***** EXERCISE MATERIALS

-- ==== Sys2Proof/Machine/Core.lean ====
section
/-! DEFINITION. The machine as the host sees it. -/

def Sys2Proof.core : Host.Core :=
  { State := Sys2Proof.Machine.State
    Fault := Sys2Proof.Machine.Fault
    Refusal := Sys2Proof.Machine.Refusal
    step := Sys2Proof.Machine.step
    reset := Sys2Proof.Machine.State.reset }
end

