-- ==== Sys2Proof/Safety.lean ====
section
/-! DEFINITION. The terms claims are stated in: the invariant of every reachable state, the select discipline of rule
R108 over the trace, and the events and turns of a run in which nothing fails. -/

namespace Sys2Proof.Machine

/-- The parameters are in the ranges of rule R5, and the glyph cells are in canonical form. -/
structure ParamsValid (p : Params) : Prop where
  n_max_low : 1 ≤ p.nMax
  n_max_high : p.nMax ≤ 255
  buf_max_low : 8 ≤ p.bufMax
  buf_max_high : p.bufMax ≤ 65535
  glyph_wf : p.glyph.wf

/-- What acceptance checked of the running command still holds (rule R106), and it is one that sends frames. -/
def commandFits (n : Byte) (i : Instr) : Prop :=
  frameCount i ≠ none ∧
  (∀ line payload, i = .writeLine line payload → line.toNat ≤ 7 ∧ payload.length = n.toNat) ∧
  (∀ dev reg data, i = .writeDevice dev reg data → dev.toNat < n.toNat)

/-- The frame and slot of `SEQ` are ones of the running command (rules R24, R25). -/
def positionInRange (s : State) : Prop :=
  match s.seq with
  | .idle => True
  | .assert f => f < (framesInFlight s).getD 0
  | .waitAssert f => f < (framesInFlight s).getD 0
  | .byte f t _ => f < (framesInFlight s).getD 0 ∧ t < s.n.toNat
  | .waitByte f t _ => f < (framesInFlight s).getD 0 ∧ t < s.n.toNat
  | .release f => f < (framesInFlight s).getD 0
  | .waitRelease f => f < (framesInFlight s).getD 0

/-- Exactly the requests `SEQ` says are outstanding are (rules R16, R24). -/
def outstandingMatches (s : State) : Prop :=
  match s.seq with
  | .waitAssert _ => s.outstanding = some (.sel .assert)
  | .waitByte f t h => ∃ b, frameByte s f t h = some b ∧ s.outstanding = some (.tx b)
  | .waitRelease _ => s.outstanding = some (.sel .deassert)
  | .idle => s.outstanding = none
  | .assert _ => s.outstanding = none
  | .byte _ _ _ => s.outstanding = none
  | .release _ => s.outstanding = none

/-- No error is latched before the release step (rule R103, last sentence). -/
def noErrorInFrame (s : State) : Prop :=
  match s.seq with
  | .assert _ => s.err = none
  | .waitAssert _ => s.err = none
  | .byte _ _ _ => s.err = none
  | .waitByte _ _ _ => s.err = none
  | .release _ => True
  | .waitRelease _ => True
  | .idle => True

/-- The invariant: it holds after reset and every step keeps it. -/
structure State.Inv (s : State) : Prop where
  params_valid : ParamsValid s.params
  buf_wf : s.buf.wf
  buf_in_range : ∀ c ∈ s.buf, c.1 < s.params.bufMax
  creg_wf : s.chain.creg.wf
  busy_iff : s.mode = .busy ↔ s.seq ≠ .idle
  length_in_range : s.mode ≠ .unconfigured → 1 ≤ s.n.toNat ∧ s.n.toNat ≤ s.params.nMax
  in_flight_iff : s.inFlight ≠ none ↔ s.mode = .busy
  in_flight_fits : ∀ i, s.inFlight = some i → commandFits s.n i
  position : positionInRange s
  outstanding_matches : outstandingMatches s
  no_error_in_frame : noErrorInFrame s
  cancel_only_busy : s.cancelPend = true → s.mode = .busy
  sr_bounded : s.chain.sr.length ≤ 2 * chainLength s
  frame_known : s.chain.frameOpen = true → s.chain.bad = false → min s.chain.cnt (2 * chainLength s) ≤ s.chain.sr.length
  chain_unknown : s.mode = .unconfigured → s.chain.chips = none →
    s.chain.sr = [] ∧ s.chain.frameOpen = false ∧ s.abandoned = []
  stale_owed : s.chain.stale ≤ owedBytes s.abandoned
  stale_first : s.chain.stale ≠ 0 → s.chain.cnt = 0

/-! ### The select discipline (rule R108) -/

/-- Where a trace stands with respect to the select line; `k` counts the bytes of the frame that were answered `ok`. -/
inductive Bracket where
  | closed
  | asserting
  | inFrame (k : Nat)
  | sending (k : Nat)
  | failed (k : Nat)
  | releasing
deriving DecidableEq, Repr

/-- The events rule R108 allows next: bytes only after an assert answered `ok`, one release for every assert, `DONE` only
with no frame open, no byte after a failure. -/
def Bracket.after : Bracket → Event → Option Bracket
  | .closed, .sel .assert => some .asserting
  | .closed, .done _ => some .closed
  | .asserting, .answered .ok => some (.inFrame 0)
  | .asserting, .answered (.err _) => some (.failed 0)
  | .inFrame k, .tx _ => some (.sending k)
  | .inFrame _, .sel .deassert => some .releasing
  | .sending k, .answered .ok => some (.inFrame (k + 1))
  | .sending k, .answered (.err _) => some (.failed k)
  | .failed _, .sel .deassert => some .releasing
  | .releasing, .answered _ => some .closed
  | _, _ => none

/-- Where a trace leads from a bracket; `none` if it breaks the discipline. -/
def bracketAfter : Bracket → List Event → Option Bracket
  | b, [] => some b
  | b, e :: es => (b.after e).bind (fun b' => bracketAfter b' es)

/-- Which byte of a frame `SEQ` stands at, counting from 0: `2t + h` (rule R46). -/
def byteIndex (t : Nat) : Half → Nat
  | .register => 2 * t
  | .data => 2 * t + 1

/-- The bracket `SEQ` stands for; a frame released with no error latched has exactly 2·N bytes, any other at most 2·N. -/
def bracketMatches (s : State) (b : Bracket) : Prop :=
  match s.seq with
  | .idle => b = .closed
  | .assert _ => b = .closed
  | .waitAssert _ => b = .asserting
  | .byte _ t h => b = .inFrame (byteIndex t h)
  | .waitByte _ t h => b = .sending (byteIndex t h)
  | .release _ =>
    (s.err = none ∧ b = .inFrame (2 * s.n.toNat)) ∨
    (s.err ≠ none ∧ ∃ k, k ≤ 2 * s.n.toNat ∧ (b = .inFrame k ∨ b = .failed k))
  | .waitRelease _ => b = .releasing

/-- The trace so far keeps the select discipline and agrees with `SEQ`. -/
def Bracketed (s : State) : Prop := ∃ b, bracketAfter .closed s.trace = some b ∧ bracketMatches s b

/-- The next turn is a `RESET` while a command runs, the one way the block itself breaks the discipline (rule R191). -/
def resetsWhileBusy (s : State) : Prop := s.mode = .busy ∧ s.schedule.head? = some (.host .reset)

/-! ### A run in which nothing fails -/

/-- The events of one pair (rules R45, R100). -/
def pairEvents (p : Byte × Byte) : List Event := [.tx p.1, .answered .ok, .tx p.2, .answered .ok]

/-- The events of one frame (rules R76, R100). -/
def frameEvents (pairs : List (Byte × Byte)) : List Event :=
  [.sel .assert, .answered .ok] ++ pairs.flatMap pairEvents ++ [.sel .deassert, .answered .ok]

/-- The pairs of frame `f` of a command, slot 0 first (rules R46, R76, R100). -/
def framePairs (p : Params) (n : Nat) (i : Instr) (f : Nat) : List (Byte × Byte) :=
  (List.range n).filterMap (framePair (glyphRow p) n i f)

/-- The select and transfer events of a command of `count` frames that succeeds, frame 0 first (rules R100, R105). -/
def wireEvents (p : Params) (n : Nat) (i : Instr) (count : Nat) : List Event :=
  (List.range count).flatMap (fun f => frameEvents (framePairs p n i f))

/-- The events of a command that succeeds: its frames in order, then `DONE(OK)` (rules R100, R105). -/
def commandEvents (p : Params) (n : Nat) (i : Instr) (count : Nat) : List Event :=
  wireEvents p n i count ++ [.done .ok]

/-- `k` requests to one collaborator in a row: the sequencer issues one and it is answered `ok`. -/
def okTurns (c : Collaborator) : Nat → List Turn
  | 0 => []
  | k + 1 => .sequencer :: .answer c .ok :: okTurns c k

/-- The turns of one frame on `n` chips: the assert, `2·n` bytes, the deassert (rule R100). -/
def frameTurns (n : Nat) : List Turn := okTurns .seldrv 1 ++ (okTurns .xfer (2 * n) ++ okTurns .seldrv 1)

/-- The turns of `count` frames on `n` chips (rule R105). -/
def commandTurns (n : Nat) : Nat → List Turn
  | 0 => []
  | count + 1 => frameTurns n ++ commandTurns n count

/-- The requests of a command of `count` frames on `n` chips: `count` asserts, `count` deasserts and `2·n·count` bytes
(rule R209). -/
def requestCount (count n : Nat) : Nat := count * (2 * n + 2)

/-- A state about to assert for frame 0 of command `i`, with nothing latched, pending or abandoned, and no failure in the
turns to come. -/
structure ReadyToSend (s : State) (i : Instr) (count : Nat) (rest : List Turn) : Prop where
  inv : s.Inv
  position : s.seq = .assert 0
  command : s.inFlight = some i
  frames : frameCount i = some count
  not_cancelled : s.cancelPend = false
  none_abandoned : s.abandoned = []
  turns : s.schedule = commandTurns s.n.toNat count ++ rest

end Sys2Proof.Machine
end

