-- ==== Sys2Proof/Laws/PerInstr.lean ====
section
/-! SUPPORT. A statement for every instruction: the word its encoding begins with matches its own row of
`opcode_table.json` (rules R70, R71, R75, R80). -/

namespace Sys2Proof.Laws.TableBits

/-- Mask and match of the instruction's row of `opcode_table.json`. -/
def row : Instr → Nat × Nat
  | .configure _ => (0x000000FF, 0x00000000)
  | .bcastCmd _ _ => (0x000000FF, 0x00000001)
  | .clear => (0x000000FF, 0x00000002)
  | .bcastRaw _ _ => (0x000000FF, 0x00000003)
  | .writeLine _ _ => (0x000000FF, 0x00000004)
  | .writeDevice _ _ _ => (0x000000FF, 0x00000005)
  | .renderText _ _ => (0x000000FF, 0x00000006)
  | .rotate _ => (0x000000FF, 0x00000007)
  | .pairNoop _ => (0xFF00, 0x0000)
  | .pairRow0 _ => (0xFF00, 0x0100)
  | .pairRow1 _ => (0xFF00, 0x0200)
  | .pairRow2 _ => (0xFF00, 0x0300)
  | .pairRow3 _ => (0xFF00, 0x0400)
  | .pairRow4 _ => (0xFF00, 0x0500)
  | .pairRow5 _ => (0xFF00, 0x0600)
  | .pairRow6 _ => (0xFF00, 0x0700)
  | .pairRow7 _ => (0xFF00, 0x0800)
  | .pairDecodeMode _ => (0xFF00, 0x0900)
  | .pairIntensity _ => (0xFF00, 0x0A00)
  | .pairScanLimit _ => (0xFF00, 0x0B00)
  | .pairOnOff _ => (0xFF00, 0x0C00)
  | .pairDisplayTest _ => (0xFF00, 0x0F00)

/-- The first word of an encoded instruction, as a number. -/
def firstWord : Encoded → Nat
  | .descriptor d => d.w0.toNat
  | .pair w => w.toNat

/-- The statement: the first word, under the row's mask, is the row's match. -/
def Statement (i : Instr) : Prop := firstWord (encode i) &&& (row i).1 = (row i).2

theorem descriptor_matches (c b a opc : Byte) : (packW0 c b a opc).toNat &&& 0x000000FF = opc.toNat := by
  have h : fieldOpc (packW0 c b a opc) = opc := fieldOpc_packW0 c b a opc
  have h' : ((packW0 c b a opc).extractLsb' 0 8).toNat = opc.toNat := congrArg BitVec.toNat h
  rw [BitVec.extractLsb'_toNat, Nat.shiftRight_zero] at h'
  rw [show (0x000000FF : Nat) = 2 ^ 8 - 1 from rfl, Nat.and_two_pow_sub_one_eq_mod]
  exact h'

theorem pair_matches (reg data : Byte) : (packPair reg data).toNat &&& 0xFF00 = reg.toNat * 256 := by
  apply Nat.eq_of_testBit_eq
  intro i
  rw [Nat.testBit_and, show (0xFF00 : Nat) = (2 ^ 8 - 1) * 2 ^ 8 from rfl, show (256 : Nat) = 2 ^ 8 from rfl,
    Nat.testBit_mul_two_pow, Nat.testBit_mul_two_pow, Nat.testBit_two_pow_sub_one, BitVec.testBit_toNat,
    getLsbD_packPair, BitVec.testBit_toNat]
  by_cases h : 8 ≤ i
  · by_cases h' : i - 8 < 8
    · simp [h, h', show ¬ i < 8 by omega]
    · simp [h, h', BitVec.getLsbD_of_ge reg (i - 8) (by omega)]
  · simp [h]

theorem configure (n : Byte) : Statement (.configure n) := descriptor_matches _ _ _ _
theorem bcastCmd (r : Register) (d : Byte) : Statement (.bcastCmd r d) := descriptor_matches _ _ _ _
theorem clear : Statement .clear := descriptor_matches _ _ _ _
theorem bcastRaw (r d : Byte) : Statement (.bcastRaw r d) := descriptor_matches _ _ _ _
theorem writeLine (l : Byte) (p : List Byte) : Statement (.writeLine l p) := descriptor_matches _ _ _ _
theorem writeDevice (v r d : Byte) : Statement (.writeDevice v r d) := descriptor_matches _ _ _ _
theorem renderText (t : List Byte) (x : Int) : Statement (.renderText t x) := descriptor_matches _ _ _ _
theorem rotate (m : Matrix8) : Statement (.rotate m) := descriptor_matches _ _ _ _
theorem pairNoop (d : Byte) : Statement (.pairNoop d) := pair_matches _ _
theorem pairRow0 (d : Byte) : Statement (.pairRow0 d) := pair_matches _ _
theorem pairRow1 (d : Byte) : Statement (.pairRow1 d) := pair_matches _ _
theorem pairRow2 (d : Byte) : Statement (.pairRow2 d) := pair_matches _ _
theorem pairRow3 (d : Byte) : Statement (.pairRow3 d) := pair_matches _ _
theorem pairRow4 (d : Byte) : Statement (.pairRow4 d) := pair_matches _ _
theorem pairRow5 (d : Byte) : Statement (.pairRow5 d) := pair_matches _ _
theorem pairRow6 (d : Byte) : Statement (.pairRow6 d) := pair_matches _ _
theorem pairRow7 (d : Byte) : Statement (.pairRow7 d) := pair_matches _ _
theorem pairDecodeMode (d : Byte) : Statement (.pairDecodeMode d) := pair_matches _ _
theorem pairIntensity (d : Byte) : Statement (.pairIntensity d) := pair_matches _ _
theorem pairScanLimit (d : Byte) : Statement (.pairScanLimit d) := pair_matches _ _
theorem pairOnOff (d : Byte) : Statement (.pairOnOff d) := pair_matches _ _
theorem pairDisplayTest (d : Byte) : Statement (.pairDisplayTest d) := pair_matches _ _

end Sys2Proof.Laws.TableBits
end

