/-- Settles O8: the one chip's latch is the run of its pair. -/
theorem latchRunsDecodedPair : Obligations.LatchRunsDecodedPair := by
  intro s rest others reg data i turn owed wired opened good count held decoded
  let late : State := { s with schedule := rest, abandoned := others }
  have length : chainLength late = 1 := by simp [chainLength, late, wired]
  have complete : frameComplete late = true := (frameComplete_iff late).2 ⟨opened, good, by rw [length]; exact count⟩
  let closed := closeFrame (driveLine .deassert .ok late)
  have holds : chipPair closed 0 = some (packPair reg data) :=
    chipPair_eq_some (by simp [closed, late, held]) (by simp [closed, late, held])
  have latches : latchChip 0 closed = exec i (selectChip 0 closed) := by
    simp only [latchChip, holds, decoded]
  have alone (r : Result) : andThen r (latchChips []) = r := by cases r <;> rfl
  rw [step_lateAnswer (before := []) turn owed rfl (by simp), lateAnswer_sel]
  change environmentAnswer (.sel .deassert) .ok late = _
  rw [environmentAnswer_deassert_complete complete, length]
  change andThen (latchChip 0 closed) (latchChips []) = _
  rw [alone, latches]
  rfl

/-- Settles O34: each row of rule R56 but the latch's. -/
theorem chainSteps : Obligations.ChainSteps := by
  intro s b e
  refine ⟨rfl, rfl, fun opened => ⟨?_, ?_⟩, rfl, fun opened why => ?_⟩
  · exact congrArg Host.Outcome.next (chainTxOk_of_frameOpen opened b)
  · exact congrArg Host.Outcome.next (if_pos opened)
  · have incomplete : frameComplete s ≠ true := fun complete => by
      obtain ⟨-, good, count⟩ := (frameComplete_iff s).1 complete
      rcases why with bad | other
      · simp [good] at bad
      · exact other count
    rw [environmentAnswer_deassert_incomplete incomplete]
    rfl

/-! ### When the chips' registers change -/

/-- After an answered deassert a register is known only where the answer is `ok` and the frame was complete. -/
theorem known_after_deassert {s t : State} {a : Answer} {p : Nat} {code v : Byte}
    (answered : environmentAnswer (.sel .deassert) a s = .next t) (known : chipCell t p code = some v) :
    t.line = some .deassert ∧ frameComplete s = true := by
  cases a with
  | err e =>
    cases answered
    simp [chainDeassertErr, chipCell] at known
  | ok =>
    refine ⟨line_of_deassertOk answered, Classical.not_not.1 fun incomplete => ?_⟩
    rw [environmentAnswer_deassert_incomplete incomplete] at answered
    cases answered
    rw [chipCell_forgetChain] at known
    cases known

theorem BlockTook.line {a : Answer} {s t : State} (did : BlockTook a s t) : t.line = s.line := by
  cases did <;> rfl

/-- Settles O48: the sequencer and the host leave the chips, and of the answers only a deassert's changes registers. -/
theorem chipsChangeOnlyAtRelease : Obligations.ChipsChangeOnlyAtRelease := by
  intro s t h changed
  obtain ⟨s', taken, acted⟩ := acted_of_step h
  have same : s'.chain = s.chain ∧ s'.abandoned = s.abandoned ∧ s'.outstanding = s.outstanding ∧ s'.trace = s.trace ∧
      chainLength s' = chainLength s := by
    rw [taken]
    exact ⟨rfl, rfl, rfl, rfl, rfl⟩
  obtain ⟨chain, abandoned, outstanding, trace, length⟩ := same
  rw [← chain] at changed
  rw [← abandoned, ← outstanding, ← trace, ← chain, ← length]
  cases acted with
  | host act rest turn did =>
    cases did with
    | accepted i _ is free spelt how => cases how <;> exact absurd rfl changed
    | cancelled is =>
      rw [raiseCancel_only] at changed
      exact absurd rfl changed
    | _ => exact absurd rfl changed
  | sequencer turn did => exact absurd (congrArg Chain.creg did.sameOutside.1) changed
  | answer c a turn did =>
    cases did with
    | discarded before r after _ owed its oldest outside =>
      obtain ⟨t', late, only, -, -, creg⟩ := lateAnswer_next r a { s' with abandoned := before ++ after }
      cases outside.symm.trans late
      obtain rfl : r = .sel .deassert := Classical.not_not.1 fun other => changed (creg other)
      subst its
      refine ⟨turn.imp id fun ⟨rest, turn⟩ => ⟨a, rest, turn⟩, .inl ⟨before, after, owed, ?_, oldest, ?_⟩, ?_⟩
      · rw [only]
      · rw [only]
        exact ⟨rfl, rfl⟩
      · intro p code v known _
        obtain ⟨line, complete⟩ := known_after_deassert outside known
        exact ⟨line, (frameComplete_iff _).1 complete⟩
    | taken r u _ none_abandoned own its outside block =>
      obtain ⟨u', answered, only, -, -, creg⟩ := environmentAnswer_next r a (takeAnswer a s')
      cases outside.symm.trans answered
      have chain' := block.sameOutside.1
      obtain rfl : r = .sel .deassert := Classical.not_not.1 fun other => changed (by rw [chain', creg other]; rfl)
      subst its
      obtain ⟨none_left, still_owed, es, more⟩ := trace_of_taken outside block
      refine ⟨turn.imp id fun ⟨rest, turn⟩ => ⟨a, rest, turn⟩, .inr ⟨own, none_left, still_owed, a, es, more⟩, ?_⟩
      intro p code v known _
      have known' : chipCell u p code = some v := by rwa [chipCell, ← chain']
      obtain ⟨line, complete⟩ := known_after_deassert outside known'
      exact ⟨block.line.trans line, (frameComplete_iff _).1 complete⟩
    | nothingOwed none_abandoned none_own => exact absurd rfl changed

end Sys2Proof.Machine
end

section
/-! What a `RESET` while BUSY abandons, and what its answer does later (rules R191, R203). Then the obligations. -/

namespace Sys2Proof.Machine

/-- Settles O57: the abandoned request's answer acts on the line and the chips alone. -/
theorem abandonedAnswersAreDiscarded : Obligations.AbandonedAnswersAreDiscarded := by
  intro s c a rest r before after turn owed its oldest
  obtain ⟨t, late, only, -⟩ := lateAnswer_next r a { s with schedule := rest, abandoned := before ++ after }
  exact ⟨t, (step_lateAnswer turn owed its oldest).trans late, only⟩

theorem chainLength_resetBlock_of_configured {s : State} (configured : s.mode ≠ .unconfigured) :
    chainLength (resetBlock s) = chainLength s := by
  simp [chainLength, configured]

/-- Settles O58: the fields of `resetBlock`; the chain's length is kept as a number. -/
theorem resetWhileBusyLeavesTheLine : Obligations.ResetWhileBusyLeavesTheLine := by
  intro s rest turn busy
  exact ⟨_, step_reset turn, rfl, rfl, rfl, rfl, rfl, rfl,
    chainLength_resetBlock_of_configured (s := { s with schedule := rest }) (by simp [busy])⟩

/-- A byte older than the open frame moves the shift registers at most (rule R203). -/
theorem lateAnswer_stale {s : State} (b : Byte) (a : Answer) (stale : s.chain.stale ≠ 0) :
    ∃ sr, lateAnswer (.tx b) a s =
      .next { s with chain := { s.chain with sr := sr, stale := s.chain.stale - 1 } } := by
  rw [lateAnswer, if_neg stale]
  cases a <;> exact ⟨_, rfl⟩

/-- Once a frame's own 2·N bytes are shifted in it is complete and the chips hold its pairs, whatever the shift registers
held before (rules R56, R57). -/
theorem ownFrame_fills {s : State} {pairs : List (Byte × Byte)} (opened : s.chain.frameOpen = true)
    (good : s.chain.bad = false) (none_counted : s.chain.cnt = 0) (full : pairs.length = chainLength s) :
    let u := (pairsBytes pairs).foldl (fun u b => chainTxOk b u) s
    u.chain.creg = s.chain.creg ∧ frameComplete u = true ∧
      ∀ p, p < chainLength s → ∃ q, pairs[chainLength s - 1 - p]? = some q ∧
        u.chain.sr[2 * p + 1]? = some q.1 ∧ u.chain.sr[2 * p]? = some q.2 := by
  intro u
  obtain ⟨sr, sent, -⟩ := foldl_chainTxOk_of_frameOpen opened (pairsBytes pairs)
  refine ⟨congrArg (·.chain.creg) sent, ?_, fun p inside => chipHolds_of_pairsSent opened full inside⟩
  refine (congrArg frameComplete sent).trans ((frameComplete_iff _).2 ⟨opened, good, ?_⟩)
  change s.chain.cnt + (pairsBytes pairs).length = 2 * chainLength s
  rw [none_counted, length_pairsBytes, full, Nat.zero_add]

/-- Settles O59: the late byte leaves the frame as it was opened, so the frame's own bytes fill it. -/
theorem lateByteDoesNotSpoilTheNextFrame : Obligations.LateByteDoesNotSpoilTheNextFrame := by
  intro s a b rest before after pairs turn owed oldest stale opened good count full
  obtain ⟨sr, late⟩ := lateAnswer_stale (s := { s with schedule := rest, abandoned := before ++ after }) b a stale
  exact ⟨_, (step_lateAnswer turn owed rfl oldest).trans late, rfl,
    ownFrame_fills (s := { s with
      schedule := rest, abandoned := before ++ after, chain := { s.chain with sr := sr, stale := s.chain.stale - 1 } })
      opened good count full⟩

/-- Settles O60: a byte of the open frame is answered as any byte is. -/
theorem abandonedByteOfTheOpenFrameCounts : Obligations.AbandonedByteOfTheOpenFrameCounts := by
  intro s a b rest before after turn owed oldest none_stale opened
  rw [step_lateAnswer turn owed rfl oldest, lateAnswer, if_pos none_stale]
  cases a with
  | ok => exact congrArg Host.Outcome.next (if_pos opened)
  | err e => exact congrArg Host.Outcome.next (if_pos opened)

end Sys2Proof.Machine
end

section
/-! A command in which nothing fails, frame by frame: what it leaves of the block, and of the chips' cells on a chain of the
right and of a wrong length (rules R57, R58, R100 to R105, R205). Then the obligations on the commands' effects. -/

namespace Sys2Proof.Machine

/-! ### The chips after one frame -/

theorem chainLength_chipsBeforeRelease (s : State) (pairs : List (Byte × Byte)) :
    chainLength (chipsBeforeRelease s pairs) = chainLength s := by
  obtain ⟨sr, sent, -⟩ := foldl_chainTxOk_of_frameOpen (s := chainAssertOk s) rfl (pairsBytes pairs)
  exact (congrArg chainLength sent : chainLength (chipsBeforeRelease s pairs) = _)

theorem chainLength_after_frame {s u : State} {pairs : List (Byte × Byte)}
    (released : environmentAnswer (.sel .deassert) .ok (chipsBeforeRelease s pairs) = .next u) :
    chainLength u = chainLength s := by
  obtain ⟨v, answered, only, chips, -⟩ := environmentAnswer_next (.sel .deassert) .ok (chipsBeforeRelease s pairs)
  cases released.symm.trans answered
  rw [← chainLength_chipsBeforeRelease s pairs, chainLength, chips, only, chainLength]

**********

TASK ITEM:
Find the lines above that contain the word "json" and collect them.

RESPONSE TO THE TASK:
`opcode_table.json` (rules R70, R71, R75, R80). -/
/-- Mask and match of the instruction's row of `opcode_table.json`. -/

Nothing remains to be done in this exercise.